• What you are asked to do: Your response should reproduce every line of the entries that contains the word "number".

• The data:
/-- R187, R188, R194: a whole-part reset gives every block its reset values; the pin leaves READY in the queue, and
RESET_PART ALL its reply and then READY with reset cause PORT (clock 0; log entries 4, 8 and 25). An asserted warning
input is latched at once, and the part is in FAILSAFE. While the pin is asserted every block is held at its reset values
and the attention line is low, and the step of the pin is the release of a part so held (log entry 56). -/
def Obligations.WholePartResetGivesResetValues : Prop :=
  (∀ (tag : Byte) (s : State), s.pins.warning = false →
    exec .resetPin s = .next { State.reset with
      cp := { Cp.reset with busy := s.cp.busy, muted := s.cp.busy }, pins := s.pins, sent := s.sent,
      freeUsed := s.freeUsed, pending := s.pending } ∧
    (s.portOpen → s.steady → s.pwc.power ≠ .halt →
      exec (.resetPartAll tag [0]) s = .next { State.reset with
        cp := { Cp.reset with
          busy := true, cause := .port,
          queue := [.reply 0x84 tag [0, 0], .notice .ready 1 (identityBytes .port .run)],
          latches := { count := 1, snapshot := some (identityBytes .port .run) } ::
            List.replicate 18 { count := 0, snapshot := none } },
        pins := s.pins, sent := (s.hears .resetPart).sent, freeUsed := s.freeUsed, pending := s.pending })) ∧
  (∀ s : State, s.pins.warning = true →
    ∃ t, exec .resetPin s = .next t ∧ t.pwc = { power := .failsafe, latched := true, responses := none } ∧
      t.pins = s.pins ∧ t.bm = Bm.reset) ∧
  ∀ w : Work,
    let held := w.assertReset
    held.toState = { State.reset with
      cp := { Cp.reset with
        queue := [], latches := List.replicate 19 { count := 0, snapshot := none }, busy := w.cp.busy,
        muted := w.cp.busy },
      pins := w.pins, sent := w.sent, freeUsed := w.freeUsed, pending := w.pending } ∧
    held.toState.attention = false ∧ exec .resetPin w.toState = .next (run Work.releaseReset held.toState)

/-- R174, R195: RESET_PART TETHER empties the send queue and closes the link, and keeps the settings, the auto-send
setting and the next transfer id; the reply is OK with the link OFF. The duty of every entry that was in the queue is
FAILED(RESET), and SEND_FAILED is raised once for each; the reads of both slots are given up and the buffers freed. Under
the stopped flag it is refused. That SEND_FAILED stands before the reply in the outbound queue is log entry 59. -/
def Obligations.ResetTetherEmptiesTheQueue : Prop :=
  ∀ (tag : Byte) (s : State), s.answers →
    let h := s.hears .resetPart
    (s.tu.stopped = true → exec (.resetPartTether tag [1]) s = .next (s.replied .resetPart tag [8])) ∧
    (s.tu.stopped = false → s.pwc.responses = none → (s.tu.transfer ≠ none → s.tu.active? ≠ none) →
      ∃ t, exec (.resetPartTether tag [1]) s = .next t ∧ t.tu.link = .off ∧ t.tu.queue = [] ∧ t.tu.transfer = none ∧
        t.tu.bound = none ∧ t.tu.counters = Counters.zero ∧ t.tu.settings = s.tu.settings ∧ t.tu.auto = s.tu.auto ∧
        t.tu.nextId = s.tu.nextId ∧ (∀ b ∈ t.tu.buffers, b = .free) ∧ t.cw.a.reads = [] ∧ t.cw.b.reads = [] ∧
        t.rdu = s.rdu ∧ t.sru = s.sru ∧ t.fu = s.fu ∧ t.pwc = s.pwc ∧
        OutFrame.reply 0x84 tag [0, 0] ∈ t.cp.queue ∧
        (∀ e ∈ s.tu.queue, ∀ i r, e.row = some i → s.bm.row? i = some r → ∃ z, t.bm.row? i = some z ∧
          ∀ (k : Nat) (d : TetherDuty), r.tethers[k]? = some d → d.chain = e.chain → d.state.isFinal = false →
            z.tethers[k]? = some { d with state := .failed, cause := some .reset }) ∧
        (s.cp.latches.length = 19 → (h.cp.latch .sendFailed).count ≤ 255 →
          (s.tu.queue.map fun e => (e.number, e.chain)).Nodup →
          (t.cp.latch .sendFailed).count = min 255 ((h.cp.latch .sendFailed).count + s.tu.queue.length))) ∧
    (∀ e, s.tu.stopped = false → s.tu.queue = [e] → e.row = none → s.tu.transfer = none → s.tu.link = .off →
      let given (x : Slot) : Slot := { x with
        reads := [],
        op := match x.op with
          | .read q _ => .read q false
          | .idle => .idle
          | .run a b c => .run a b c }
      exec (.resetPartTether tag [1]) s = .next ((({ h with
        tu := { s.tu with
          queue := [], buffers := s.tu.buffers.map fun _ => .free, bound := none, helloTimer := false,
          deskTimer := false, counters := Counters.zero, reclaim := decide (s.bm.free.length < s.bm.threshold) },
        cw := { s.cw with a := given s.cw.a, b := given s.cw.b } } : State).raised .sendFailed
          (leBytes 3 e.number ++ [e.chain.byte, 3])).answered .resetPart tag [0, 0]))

• Your response:
          (s.tu.queue.map fun e => (e.number, e.chain)).Nodup →
          (leBytes 3 e.number ++ [e.chain.byte, 3])).answered .resetPart tag [0, 0]))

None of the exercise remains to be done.